| Exercise |
In the material below, find each line holding the string "place" and copy it.

Start of Block

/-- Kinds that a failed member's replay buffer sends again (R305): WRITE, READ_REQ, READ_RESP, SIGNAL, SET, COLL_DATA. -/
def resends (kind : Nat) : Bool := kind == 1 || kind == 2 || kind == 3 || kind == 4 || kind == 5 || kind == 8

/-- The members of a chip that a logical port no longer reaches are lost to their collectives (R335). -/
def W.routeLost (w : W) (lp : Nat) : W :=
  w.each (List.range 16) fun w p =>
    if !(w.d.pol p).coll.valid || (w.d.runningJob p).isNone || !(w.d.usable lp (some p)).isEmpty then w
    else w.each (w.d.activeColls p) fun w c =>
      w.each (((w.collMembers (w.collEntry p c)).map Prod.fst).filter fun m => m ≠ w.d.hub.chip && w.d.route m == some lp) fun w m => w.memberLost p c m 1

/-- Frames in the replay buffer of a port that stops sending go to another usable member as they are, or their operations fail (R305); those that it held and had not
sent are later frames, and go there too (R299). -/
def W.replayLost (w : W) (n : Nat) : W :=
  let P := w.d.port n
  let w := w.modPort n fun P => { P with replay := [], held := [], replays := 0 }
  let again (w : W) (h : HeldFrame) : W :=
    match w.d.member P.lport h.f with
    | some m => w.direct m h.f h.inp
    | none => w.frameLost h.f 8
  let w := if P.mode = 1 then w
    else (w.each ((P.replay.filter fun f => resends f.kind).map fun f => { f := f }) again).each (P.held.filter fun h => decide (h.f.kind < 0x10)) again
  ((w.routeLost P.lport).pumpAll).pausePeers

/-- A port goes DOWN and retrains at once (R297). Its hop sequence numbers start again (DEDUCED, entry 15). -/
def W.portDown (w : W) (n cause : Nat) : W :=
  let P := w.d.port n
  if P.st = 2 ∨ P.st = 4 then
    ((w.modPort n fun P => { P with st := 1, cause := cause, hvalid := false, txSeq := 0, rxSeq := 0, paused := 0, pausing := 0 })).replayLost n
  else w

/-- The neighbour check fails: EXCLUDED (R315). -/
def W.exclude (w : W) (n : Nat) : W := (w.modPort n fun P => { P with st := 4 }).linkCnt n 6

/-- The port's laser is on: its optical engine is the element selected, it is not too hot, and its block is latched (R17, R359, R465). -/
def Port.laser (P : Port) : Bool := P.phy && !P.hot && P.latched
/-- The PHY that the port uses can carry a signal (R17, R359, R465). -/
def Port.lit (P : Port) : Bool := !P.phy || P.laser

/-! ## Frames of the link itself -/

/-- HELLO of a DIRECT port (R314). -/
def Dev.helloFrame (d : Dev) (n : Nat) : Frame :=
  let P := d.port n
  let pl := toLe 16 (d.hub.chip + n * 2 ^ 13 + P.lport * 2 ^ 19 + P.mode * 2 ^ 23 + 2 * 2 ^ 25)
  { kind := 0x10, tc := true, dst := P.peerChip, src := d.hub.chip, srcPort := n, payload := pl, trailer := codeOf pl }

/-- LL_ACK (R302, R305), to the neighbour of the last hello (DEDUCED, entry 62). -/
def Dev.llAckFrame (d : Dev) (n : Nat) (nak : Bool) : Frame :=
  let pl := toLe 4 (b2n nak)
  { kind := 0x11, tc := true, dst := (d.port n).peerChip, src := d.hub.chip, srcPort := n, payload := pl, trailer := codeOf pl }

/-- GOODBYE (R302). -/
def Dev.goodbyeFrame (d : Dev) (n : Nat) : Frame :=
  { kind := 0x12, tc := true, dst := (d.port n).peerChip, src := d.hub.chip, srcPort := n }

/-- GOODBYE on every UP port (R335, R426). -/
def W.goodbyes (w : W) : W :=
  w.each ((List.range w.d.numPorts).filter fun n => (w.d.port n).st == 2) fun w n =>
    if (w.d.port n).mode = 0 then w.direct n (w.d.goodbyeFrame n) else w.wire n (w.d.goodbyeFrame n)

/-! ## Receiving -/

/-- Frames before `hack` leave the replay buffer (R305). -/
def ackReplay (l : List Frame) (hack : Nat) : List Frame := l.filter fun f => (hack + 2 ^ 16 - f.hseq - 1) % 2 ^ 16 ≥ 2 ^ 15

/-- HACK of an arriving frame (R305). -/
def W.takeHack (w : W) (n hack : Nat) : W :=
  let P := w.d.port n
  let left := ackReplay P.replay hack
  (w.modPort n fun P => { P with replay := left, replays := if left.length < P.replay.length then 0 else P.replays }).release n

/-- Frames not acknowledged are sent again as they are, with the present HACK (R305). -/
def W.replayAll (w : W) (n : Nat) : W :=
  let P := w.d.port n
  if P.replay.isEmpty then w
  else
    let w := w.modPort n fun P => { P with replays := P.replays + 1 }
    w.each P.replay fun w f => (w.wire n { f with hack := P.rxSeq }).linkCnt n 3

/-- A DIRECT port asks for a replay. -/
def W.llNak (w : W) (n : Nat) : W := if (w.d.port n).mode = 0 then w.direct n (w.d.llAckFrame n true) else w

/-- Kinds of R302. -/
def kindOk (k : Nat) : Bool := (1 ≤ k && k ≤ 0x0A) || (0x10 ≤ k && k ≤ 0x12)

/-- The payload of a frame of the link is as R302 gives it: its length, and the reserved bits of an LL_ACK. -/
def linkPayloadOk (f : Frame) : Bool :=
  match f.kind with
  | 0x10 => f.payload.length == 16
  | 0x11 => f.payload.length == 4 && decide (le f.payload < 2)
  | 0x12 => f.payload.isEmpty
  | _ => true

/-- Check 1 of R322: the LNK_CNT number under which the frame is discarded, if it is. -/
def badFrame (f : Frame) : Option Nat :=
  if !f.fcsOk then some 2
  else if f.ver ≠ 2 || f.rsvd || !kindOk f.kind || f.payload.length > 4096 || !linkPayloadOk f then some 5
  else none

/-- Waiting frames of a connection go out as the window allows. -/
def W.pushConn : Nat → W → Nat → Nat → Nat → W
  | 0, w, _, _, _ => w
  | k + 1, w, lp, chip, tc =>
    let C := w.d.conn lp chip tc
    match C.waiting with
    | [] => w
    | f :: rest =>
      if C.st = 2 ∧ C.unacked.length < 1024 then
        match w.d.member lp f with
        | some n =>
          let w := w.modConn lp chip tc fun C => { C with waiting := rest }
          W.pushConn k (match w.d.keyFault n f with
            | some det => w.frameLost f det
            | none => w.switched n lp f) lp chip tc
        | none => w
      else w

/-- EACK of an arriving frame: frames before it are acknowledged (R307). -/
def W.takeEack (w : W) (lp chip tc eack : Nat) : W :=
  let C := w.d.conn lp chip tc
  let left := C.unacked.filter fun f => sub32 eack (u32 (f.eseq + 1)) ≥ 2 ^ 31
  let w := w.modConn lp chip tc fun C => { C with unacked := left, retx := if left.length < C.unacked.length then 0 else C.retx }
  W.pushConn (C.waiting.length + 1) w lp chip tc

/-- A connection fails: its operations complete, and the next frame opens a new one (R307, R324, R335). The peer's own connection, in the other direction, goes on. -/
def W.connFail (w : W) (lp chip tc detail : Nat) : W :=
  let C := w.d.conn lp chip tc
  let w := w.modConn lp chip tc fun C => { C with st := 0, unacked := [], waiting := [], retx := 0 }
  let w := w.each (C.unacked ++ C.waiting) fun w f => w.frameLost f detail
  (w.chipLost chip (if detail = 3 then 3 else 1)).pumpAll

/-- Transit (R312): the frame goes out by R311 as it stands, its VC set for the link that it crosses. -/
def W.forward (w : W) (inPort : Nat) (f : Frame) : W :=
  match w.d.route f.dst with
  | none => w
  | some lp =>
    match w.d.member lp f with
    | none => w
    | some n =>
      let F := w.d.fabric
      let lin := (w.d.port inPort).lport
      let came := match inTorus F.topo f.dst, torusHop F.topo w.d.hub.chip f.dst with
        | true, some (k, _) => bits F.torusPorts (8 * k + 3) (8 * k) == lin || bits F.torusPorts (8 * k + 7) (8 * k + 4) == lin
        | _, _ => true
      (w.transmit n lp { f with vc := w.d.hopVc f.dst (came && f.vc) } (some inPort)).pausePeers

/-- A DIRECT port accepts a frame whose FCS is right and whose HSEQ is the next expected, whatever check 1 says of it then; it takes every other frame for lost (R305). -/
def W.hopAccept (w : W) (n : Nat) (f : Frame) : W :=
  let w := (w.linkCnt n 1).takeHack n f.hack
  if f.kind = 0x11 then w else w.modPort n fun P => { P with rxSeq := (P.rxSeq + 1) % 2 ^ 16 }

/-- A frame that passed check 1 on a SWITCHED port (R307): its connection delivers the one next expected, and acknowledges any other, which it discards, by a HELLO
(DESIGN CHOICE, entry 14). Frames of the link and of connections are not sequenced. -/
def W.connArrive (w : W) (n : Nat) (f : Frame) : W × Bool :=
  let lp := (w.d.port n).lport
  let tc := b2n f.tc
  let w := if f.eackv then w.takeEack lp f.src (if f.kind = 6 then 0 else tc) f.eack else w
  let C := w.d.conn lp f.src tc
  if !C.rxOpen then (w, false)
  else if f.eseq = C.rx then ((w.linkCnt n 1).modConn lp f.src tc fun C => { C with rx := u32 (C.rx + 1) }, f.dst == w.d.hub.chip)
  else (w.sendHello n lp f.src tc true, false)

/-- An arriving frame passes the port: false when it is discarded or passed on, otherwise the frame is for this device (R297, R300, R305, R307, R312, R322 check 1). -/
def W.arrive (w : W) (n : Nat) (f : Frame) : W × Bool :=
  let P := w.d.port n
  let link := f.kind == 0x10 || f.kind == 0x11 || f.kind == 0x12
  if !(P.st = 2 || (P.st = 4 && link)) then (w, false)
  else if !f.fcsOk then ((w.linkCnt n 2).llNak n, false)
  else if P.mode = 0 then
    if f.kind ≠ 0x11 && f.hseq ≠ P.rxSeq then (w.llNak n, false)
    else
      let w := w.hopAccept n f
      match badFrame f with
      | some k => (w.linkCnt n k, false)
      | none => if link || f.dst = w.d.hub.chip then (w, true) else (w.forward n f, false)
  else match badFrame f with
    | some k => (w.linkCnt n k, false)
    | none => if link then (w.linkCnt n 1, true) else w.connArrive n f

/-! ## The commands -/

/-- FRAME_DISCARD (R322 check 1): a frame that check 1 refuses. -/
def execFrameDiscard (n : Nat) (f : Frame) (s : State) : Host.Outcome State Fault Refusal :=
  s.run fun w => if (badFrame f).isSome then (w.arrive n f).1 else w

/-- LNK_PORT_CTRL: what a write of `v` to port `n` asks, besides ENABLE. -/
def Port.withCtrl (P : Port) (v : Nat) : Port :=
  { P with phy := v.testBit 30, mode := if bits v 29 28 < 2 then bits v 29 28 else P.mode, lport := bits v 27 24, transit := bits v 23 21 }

End of Block
Start of Block

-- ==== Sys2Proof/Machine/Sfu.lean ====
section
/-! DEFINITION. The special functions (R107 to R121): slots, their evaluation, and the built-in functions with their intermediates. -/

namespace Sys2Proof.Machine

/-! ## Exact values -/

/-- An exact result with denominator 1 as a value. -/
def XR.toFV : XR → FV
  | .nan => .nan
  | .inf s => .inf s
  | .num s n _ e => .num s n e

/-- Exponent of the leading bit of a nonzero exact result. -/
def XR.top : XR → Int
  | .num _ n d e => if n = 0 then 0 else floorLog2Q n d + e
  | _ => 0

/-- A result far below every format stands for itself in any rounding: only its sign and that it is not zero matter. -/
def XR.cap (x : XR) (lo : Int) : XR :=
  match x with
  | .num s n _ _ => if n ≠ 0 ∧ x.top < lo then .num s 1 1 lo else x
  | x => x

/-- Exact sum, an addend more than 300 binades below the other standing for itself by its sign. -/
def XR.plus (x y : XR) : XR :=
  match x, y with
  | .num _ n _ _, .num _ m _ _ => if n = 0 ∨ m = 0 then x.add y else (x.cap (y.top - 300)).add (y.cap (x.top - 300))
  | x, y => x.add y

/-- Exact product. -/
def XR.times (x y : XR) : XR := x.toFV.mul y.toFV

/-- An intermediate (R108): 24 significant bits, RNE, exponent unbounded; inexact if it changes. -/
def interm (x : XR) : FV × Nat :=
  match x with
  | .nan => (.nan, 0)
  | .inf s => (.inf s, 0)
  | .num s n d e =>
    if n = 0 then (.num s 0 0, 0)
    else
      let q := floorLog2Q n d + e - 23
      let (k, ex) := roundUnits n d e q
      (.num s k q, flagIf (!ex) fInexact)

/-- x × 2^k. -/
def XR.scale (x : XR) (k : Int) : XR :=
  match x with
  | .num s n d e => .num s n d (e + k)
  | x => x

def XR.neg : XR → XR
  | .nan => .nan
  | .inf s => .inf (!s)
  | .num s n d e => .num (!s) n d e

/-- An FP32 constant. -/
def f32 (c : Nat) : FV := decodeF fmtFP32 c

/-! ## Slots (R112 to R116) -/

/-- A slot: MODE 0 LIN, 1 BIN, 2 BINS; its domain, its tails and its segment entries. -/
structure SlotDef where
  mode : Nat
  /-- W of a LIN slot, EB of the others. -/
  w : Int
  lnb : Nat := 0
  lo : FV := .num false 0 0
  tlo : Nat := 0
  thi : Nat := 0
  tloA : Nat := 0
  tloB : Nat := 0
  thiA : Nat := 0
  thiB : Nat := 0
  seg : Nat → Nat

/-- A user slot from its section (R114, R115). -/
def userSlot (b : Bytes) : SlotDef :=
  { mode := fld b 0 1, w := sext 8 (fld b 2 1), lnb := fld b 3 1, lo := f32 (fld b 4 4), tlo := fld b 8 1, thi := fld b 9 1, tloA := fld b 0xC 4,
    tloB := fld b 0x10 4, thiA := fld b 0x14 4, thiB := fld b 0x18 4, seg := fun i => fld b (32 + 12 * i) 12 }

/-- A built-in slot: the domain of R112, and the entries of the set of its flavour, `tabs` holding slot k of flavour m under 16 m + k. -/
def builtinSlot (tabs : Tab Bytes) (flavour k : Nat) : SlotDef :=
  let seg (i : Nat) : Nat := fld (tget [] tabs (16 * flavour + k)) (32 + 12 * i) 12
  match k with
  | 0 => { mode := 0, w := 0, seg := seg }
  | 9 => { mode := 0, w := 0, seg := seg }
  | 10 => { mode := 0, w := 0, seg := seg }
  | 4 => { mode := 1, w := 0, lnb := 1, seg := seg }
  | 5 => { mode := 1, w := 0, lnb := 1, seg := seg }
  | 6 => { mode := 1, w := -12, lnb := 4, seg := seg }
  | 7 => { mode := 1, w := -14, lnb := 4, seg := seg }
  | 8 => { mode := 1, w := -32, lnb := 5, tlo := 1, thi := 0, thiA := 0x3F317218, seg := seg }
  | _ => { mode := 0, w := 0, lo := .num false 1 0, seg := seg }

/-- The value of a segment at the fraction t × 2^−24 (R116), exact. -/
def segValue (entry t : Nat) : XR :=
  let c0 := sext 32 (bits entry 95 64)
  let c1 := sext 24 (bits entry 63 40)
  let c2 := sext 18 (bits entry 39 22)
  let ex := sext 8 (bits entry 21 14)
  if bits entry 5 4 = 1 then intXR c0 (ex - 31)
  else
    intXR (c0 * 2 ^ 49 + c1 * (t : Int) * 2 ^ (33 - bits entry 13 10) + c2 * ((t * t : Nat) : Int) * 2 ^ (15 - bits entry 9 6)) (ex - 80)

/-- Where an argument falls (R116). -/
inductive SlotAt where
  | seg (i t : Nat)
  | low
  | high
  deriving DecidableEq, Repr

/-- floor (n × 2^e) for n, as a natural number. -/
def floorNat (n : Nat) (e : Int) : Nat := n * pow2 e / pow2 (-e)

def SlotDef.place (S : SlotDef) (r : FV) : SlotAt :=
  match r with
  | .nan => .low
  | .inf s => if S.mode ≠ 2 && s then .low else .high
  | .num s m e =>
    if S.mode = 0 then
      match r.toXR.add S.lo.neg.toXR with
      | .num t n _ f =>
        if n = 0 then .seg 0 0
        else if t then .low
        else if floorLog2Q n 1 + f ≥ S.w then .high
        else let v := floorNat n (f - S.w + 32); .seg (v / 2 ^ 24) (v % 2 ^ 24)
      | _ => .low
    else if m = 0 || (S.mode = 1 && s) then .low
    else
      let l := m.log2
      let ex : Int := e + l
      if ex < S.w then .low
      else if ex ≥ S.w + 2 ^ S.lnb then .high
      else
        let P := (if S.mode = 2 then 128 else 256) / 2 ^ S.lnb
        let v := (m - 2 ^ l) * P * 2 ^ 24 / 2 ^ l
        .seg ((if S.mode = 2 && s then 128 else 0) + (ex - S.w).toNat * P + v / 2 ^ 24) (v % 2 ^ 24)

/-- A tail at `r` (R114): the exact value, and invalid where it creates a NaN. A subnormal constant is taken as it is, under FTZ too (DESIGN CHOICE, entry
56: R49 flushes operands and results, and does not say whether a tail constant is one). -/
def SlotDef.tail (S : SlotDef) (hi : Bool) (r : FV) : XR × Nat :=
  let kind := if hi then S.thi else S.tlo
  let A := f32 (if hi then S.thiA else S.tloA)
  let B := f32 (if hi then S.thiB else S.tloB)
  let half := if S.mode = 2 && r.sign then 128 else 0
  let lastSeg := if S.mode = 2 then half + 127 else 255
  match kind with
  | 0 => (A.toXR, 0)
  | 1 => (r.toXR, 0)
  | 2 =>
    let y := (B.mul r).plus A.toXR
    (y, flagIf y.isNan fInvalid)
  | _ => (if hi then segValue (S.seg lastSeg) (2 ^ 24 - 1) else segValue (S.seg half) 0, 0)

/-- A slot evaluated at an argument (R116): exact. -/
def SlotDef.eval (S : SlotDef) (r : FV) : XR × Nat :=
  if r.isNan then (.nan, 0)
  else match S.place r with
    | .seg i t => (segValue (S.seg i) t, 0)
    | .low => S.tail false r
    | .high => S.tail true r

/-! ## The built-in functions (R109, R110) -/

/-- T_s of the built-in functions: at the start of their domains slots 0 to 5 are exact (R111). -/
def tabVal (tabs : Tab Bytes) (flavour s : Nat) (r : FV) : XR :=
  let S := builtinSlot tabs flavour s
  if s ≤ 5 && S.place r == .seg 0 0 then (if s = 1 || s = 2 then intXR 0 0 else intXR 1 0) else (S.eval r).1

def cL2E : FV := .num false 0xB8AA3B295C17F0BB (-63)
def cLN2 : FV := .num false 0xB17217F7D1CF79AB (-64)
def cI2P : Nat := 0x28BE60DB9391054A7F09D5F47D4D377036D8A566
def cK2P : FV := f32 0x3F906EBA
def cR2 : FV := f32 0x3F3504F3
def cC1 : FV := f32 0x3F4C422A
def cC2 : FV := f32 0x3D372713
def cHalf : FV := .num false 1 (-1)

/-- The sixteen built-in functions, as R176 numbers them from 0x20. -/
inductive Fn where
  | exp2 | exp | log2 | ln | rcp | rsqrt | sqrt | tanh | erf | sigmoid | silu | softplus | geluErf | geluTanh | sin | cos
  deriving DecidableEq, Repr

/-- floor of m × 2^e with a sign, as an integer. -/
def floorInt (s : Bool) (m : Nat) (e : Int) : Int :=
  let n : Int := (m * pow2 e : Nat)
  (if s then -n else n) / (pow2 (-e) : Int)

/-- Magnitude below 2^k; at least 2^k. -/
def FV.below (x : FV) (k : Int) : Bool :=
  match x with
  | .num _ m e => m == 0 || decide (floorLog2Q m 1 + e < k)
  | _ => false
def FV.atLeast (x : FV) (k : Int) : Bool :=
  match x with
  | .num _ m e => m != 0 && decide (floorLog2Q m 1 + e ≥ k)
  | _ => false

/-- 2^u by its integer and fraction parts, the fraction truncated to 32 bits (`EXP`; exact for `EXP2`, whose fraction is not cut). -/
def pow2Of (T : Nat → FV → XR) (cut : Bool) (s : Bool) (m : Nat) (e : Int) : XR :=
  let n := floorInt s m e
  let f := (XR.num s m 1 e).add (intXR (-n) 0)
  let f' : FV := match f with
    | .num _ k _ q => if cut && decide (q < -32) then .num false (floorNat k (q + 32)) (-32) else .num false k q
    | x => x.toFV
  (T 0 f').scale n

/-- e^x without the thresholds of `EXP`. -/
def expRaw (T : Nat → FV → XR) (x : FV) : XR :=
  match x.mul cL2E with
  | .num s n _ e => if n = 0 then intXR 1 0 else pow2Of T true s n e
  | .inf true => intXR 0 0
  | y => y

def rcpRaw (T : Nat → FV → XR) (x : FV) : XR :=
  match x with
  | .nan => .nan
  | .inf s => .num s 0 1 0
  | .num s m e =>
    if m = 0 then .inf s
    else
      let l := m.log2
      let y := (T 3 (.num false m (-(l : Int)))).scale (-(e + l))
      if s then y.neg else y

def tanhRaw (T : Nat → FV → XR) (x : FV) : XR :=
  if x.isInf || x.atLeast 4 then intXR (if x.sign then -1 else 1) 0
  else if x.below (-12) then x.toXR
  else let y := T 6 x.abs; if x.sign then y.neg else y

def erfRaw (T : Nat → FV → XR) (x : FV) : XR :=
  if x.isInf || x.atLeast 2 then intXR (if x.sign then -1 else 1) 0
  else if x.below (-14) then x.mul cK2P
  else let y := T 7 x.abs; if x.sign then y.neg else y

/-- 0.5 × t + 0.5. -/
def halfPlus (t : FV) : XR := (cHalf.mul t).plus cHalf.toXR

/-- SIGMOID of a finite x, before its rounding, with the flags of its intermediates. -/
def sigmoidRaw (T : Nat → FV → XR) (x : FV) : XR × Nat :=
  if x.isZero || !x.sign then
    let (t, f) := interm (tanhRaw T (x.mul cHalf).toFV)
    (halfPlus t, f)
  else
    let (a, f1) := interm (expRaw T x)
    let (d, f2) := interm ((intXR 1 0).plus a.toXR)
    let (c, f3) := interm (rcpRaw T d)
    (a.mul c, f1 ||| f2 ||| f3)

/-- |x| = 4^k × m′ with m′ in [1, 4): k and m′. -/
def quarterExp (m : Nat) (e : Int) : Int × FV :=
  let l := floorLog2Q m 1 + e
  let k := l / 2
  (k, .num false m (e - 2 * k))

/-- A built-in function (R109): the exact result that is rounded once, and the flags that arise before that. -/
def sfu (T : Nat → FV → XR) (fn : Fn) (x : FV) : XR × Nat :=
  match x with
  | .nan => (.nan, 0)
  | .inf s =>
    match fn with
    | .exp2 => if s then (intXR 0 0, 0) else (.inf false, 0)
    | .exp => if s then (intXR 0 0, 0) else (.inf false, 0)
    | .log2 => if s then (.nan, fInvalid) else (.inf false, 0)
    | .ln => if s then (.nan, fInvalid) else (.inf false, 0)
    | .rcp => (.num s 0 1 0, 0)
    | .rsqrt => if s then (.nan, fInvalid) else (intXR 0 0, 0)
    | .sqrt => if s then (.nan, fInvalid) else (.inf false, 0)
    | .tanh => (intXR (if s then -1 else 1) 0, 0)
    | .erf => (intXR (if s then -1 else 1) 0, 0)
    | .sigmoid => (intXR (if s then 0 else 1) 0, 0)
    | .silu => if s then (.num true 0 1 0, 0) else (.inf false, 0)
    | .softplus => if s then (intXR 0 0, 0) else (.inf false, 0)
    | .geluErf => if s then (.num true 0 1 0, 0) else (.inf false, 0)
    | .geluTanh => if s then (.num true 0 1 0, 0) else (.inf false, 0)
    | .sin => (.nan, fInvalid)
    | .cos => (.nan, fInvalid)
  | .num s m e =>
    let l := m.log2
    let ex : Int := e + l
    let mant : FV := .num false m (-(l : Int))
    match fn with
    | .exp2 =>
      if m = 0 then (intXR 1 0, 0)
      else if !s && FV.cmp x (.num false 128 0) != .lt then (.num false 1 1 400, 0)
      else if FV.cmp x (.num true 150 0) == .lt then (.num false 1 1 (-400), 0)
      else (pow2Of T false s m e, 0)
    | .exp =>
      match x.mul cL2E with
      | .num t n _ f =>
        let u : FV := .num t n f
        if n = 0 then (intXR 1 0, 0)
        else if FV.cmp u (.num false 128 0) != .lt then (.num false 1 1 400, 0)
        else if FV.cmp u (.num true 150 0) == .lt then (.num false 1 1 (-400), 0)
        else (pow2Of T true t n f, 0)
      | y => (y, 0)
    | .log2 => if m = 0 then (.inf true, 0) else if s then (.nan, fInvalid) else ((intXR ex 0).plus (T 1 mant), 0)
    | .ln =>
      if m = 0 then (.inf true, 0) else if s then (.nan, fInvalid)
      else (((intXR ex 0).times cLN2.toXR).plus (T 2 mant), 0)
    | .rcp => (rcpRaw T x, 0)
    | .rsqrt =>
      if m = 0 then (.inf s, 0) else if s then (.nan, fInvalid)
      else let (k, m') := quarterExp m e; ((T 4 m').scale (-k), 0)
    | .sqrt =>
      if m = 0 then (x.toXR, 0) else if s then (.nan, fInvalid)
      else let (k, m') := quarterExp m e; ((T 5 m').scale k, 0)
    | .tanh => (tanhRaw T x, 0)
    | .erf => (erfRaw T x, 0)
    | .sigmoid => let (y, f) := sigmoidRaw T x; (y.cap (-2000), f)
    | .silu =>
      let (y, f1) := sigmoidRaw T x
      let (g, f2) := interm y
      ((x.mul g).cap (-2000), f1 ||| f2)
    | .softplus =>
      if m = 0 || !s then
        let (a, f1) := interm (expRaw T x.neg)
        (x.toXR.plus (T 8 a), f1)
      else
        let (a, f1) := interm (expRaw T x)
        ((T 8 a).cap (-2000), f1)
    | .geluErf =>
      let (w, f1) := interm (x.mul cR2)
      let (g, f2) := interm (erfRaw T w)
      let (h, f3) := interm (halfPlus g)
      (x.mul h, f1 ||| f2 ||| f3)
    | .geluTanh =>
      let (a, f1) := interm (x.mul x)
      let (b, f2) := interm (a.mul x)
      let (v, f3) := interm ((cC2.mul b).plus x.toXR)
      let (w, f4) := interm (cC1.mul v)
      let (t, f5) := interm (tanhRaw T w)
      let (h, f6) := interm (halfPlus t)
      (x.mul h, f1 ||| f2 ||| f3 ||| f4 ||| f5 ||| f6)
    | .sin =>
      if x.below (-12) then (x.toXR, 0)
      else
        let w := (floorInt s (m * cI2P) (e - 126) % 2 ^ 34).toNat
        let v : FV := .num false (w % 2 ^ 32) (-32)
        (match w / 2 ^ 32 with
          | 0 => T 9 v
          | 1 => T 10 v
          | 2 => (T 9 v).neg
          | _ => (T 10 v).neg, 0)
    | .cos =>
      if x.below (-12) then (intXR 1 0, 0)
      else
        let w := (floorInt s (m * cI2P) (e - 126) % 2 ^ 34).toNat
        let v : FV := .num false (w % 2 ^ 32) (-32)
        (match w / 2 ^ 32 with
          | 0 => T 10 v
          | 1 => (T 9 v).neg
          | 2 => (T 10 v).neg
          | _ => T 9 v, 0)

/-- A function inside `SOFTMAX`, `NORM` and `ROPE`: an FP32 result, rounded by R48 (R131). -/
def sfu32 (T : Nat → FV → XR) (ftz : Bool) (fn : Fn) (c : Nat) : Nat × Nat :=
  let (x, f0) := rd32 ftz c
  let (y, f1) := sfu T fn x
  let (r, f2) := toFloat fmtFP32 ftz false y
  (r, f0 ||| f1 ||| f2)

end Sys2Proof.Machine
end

End of Block

| Task answer |
def SlotDef.place (S : SlotDef) (r : FV) : SlotAt :=
  else match S.place r with
  if s ≤ 5 && S.place r == .seg 0 0 then (if s = 1 || s = 2 then intXR 0 0 else intXR 1 0) else (S.eval r).1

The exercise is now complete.